In this article, we’ll try to explain why the ETF Securities ROBO Global Robotics and Automation ETF (ASX: ROBO) and BetaShares Nasdaq 100 ETF – Currency Hedged (ASX: HNDQ) are two ASX ETFs worth taking a look at in FY21.
Some things you should know about the ROBO ETF
The ETFS ROBO ETF provides investors with exposure to the global value chain of robotics, automation and artificial intelligence (RAAI) related companies. Some investors consider RAAI-related companies as disruptors to industries across the globe and thus, a ‘thematic’ or ‘megatrend’ to invest in.

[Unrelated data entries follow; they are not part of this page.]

-- ==== Sys2Proof/Machine/Time.lean ====
section
/-!
DEFINITION. The time base: the counter, references and discipline, steps, leap seconds, PTP ports, PPS outputs and
capture inputs (14_time R239 to R253).
-/
namespace Sys2Proof.Machine

/-- Change the time base. -/
def State.modTime (s : State) (f : TimeBase → TimeBase) : State := { s with time := f s.time }

/-- The least increment, 10 ns - 200 ppm. -/
def incMin : Nat := 0x09FF7CED92
/-- The greatest increment, 10 ns + 200 ppm. -/
def incMax : Nat := 0x0A0083126E

/-- Set TIME_INC, clamped to its range; a clamp sets INC_CLAMP (R239), whose setting raises source 29 (R369). -/
def State.setInc (s : State) (v : Int) : State :=
  let c := clampI incMin incMax v
  let s := (s.set F.TIME_INCL_INC_FRAC c.toNat).set F.TIME_INCH_INC_NS (c.toNat / 2 ^ 32)
  if c = v then s
  else if s.flag F.TIME_STAT_INC_CLAMP then s
  else (s.setFlag F.TIME_STAT_INC_CLAMP true).event 29 0 .none

/-- One CLK_GN tick: the 96-bit sum of R239. While NET is not ON one edge of REFCLK comes in its place, for the AON shadow
(R246). -/
def State.tick (s : State) : State := if s.timeRuns then s.runTicks 1 0 else s

/-- TIME_STAT.TQ: 0 NONE, 1 LOCKED, 2 HOLDOVER, 3 SLEWING, 4 FREERUN. -/
def State.tq (s : State) : Nat := s.get F.TIME_STAT_TQ

/-- A change of TQ raises the TIME source and writes a loaf (R243). -/
def State.setTq (s : State) (q : Nat) : State :=
  if s.tq = q then s
  else
    let s := s.set F.TIME_STAT_TQ q
    s.event 24 (s.word R.TIME_STAT) .loaf

/-- A reference's state: 1 GNSS, 2 PTP. -/
def State.refSt (s : State) (r : Nat) : RefSt := if r = 1 then s.time.gnss else s.time.ptp

/-- Change a reference's state. -/
def State.modRef (s : State) (r : Nat) (f : RefSt → RefSt) : State :=
  s.modTime fun t => if r = 1 then { t with gnss := f t.gnss } else { t with ptp := f t.ptp }

/-- LOSS_MS in ns; 0 is read as 1. -/
def State.lossNs (s : State) : Nat := max 1 (s.get F.TIME_HOLD_LOSS_MS) * 1000000

/-- A reference is live while it delivered an offset within the last LOSS_MS (R241). -/
def State.live (s : State) (r : Nat) : Bool :=
  match (s.refSt r).since with
  | some t => decide (s.now < t + s.lossNs)
  | none => false

/-- Usable: live and not refused (R241). -/
def State.usable (s : State) (r : Nat) : Bool := (r == 1 || r == 2) && s.live r && !(s.refSt r).refused

/-- TIME_REF.PRI and SEC; 3 is read as 0. -/
def State.priRef (s : State) : Nat := s.get F.TIME_REF_PRI % 3
def State.secRef (s : State) : Nat := s.get F.TIME_REF_SEC % 3

/-- The reference to be in use (R241); 0 none. -/
def State.chosen (s : State) : Nat :=
  if s.usable s.priRef then s.priRef else if s.usable s.secRef then s.secRef else 0

/-- JUMP_MAX in ns; 0 is read as 1 µs. -/
def State.jumpMax (s : State) : Int := max 1 (s.get F.TIME_REF_JUMP_US) * 1000

/-- 100 ppm of 10 ns, in 2^-32 ns (R242). -/
def ppm100 : Int := 4294967

/-- Set ACC_NS, saturating. -/
def State.setAcc (s : State) (ns : Nat) : State := s.setWord R.TIME_ACC (BitVec.ofNat 32 (min ns 0xFFFFFFFF))

/-- The reference in use, shown in SRC: while the time base is LOCKED or SLEWING; 0 none (R241, R243). -/
def State.useRef (s : State) : Nat := if s.tq = 1 || s.tq = 3 then s.get F.TIME_STAT_SRC else 0

/-- TIME_REF.BW; above 13 read as 13. -/
def State.loopBw (s : State) : Nat := min 13 (s.get F.TIME_REF_BW)

/-- The increment that matches a reference: between two offsets the count has moved by the reference's time and by the change of
the offset (R242). All in 2^-32 ns, over some ticks. -/
def matchInc (fine0 fine1 : Nat) (ofs0 ofs1 : Int) (ticks : Nat) : Int :=
  ((fine1 : Int) - fine0 - (ofs1 - ofs0) * 2 ^ 32) / ticks

/-- A frequency moved towards the measured one by a weight of 0 to 65536. -/
def towards (old new : Int) (w : Nat) : Int := old + (new - old) * (w % 65537 : Nat) / 65536

/-- The increment is the frequency and a phase term, clamped (R239, R242). -/
def State.setPhase (s : State) (ph : Int) : State := (s.setInc (s.time.freq + ph)).modTime fun t => { t with phase := ph }

/-- The count at the present instant in 2^-32 ns. -/
def State.fineNow (s : State) : Nat := s.fine + s.time.sub * 2 ^ 32

/-- An offset of the reference in use is measured: the frequency moves towards the one that matches the reference since its
previous measurement, by the loop's bandwidth (R242; log entry 12), and its sigma is that of the last measurement (R243). -/
def State.measure (s : State) (r : Nat) (ofs : Int) : State :=
  let x := s.refSt r
  let here := (ofs, s.fineNow, s.time.ticks)
  let s := s.modRef r fun x => { x with mark := some here }
  let now := s.now
  let s := s.modTime fun t => { t with sigmaLast := x.sigma, sigmaAt := now }
  match x.mark with
  | none => s
  | some (o, f, n) =>
    if s.time.ticks ≤ n then s
    else
      let m := matchInc f s.fineNow o ofs (s.time.ticks - n)
      let w := Config.loopGain s.loopBw s.free
      s.drawn.modTime fun t => { t with freq := towards t.freq m w }

/-- The normal discipline: the frequency plus the loop's phase term, within ±100 ppm of 10 ns (R242; log entry 12). -/
def State.discipline (s : State) (ofs : Int) : State :=
  let ph := clampI (-ppm100) ppm100 (Config.loopPhase s.loopBw ofs s.free)
  s.drawn.setPhase ph

/-- The reference's sigma becomes the accuracy (R243). -/
def State.accFrom (s : State) (r : Nat) : State :=
  let x := s.refSt r
  let t := x.since.getD s.now
  (s.setAcc x.sigma).modTime fun b => { b with sigmaLast := x.sigma, sigmaAt := t }

/-- SLEWING ends at a remaining offset of 20 ns or less: LOCKED, with the reference's sigma; the normal discipline takes the rest
(R243). -/
def State.slewDone (s : State) : State :=
  if s.tq = 3 && decide (s.time.slewRem.natAbs ≤ 20 * 2 ^ 32) then
    let r := s.get F.TIME_STAT_SRC
    ((s.setTq 1).accFrom r).discipline (s.time.slewRem / 2 ^ 32)
  else s

/-- 100 ppm of the frequency, rounded to the nearest, and not above the limit of R242 (R243, its worked example). -/
def State.slewTerm (s : State) : Int := clampI (-ppm100) ppm100 ((s.time.freq + 5000) / 10000)

/-- The slew takes an offset: phase term at ±100 ppm against it (R243). -/
def State.slewBy (s : State) (ofs : Int) : State :=
  ((s.setPhase (if ofs > 0 then -s.slewTerm else s.slewTerm)).modTime fun t => { t with slewRem := ofs * 2 ^ 32 }).slewDone

/-- A slew starts at an offset: ACC_NS is held at the value it had (R243). -/
def State.startSlew (s : State) (r : Nat) (ofs : Int) : State :=
  let s := (s.setAcc s.accNs).measure r ofs
  ((s.setTq 3).set F.TIME_STAT_SRC r).slewBy ofs

/-- LOCKED to a reference at an offset: its sigma, the normal discipline (R242, R243). -/
def State.lockTo (s : State) (r : Nat) (ofs : Int) : State :=
  (((s.measure r ofs).set F.TIME_STAT_SRC r).setTq 1).accFrom r |>.discipline ofs

/-- A refused offset: JUMP_REF sets and the reference is refused (R241, R243). -/
def State.refuseOfs (s : State) (r : Nat) : State :=
  (s.setFlag F.TIME_STAT_JUMP_REF true).modRef r fun x => { x with refused := true }

/-- The reference whose offset TIME_OFS holds: the one in use, or with none the first live one (R241). -/
def State.shownRef (s : State) : Nat :=
  if s.useRef ≠ 0 then s.useRef
  else if (s.priRef = 1 || s.priRef = 2) && s.live s.priRef then s.priRef
  else if (s.secRef = 1 || s.secRef = 2) && s.live s.secRef then s.secRef else 0

/-- TIME_OFS after an offset of a reference, which `fresh` has been measured since the last step (R241, R244). -/
def State.showOfs (s : State) (r : Nat) (fresh : Bool) : State :=
  let q := s.shownRef
  if q = 0 then s
  else
    let s := s.seti R.TIME_OFS (s.refSt q).ofs
    if q = r then s.modTime fun t => { t with measured := fresh } else s

/-- No reference in use: the frequency without the phase term (R242). -/
def State.noRef (s : State) : State := ((s.setPhase 0).modTime fun t => { t with slewRem := 0, gnss := { t.gnss with mark := none }, ptp := { t.ptp with mark := none } }).set F.TIME_STAT_SRC 0

/-- HOLDOVER: phase term zeroed, no reference in use (R242, R243); FREERUN when PRI is 0 (R241). -/
def State.toHoldover (s : State) : State :=
  let s := s.noRef
  if s.priRef = 0 then (s.setAcc 0xFFFFFFFF).setTq 4 else s.setTq 2

/-- An instant of the count moved with a step, so that the time elapsed since stays what it was (log entry 216). -/
def movedBy (d : Int) (t : Nat) : Nat := ((t : Int) + d).toNat

/-- A span moved with a step. -/
def spanBy (d : Int) (t : Nat × Nat) : Nat × Nat := (movedBy d t.1, movedBy d t.2)

/-- The instants from which a PTP port measures its timeouts. -/
def PtpPort.moved (d : Int) (x : PtpPort) : PtpPort :=
  { x with anns := x.anns.map (fun e => (e.1, movedBy d e.2.1, e.2.2.map (movedBy d))), lastAnn := movedBy d x.lastAnn,
           lastSyncAt := movedBy d x.lastSyncAt }

/-- The instants from which the time base measures (R241, R243, R253). -/
def TimeBase.moved (d : Int) (t : TimeBase) : TimeBase :=
  let r (x : RefSt) : RefSt := { x with since := x.since.map (movedBy d), mark := none }
  { t with gnss := r t.gnss, ptp := r t.ptp, sigmaAt := movedBy d t.sigmaAt, ports := t.ports.map (PtpPort.moved d),
           tcapLast := t.tcapLast.map fun e => e.map (movedBy (4 * d)), tcapEdge := t.tcapEdge.map fun e => e.map (movedBy (4 * d)) }

/-- Those of the stream front end: datagrams of the last 100 ms, UARTs, peers, fast packets (R42 to R47). -/
def Fe.moved (d : Int) (f : Fe) : Fe :=
  { f with dedupe := f.dedupe.map (fun e => (e.1, movedBy d e.2)),
           uarts := f.uarts.map (fun u => { u with tx := u.tx.map (fun e => (e.1, movedBy d e.2)), partAt := movedBy d u.partAt,
                                                   lastChar := if u.lastChar = 0 then 0 else movedBy d u.lastChar }),
           peers := f.peers.map (fun p => { p with last := movedBy d p.last }),
           fast := f.fast.map (fun p => { p with start := movedBy d p.start }) }

/-- Those of the job fabric; deadlines stay (R245). -/
def Jobs.moved (d : Int) (j : Jobs) : Jobs :=
  { j with jobs := j.jobs.map (fun x => { x with submitAt := movedBy d x.submitAt, firstAt := x.firstAt.map (movedBy d),
                                                 sinceAt := movedBy d x.sinceAt }),
           idleAt := j.idleAt.map (movedBy d) }

/-- Those of the servo engine. -/
def Servo.moved (d : Int) (v : Servo) : Servo :=
  { v with loops := v.loops.map (fun l => { l with perAt := movedBy d l.perAt, outAt := l.outAt.map (movedBy d),
                                                   uAt := movedBy d l.uAt, spAt := movedBy d l.spAt }),
           entries := v.entries.map (fun e => (movedBy d e.1, e.2)), tickAt := movedBy d v.tickAt,
           ssi := v.ssi.map fun e => e.map fun f => { f with start := movedBy d f.start, till := movedBy d f.till } }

According to our most recent data, the ROBO ETF had $185.3 million of money invested. With ROBO’s total funds under management (FUM) figure over $100 million, the ETF meets our team’s minimum investment criteria for FUM levels. As a general rule, our team draws the line at $100 million for ETFs in the International shares sector because we believe that, relative to smaller ETFs, achieving this amount of FUM lowers the chance that the ETF issuer will close the ETF.

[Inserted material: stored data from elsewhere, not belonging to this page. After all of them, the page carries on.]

/-- SRT_BLOCK: a 1 ms block of the rate gyro (R212). -/
def execSrtBlock (s : State) : Host.Outcome State Fault Refusal := s.ends s.srtBlock

/-- SRT_TRIP: the block that completes SRT_MS (R212). -/
def execSrtTrip (s : State) : Host.Outcome State Fault Refusal :=
  s.ends (if max 1 (s.get F.KZ_PERS_SRT_MS) ≤ max s.kz.srtL s.kz.srtC + 1 then s.srtBlock else s)

/-! Safe position envelope (R213). -/

/-- The distance of a point from a segment, in the plane. -/
def segDist (p a b : List Word64) : Word64 :=
  let d := vsub b a
  let l2 := fdot d d
  let t := if feq l2 0 then 0 else fmax 0 (fmin one64 (fdiv (fdot (vsub p a) d) l2))
  vnorm (vsub p (vadd a (vscale t d)))

/-- SPE's evaluation at a publication of the estimate (R213). -/
def State.speEval (s : State) : State :=
  let s := s.speGate
  if !s.speOk then s
  else
    let v (a : Nat) : Word64 := s.get64 a
    let d := segDist [v (R.FE_OUT_EST 0), v (R.FE_OUT_EST 1)] [v (R.SK_OUT_ENV 0), v (R.SK_OUT_ENV 1)] [v (R.SK_OUT_ENV 2), v (R.SK_OUT_ENV 3)]
    let e := fadd d (fmul (f32to64 (s.word R.KZ_SPE_K)) (fmax (v (R.FE_OUT_SIG 0)) (v (R.FE_OUT_SIG 1))))
    let s :=
      if flt (f32to64 (s.word R.KZ_SPE_RWARN)) e then
        let s := if s.flag F.KZ_FUNC_SPE_WARN then s else s.event 4 0 .crumb
        s.setFlag F.KZ_FUNC_SPE_WARN true
      else s
    let bad := flt (f32to64 (s.word R.KZ_SPE_RTRIP)) e
    let s := (s.setFlag F.KZ_FUNC_SPE_V bad).modKz fun k => { k with speN := if bad then k.speN + 1 else 0 }
    if max 1 (s.get F.KZ_AUTH_SPE_N) ≤ s.kz.speN then s.kzWithdraw 3 else s

/-! Grace, parameters, entitlement. -/

/-- GRACE_END: GRACE_MS after a tightening of channel c (R208). -/
def execGraceEnd (c : Fin 24) (s : State) : Host.Outcome State Fault Refusal :=
  s.ends (
    let due := ((s.kch c.val).graceAt.zipIdx.filterMap fun e =>
      if (s.get (F.KZ_CST_GRACE c.val) / 2 ^ e.2) % 2 = 1 then e.1 else none) ++ (s.kch c.val).sltGraceAt.toList
    match due with
    | [] => s
    | a :: l => ((s.advanceTo (l.foldl min a + s.get F.KZ_TIME_GRACE_MS * 1000000)).kzSectors c.val).kzSltGrace c.val)

/-- SAFETY_PARAM_LOAD (R218). -/
def execSafetyParamLoad (s : State) : Host.Outcome State Fault Refusal := s.ends s.paramLoad

/-- AUTH_TIMEOUT: AUTH_TMO_MS after the last accepted command frame (R198). -/
def execAuthTimeout (s : State) : Host.Outcome State Fault Refusal :=
  s.ends (
    match s.kz.authAt with
    | some t => if s.isMaster then s else (s.advanceTo (t + s.get F.KZ_AUTH_AUTH_TMO_MS * 1000000)).switches
    | none => s)

end Sys2Proof.Machine
end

Like the look of the ROBO ETF? Grab our ETF free investment report.
The HNDQ ETF – a quick look for savvy investors
The BetaShares Nasdaq 100 ETF invests in 100 of the largest non-financial companies listed on the NASDAQ stock exchange (i.e. the USA). This is the currency hedge version of the BetaShares NASDAQ 100 ETF (ASX: NDQ).
With our numbers for December 2020, HNDQ’s FUM stood at $50.61 million. Given it has less than $100 million invested, ask yourself (or your adviser) if the ETF is still too small (and if you should wait to buy into it). If you’re concerned the ETF might not be established enough, compare it alongside one of the other Index sector ETFs, using our full list of ETFs.
Are the fees for the HNDQ ETF bad?
BetaShares, the ETF issuer, charges a yearly management fee of 0.51% for the HNDQ ETF. Meaning, if you invested $2,000 for a full 12-month period you could expect to pay a base management fee of around $10.20.
The management fee is above the average for all ETFs on our list of ASX ETFs, but keep in mind the ETF may be able to justify the higher price tag with superior performance over time.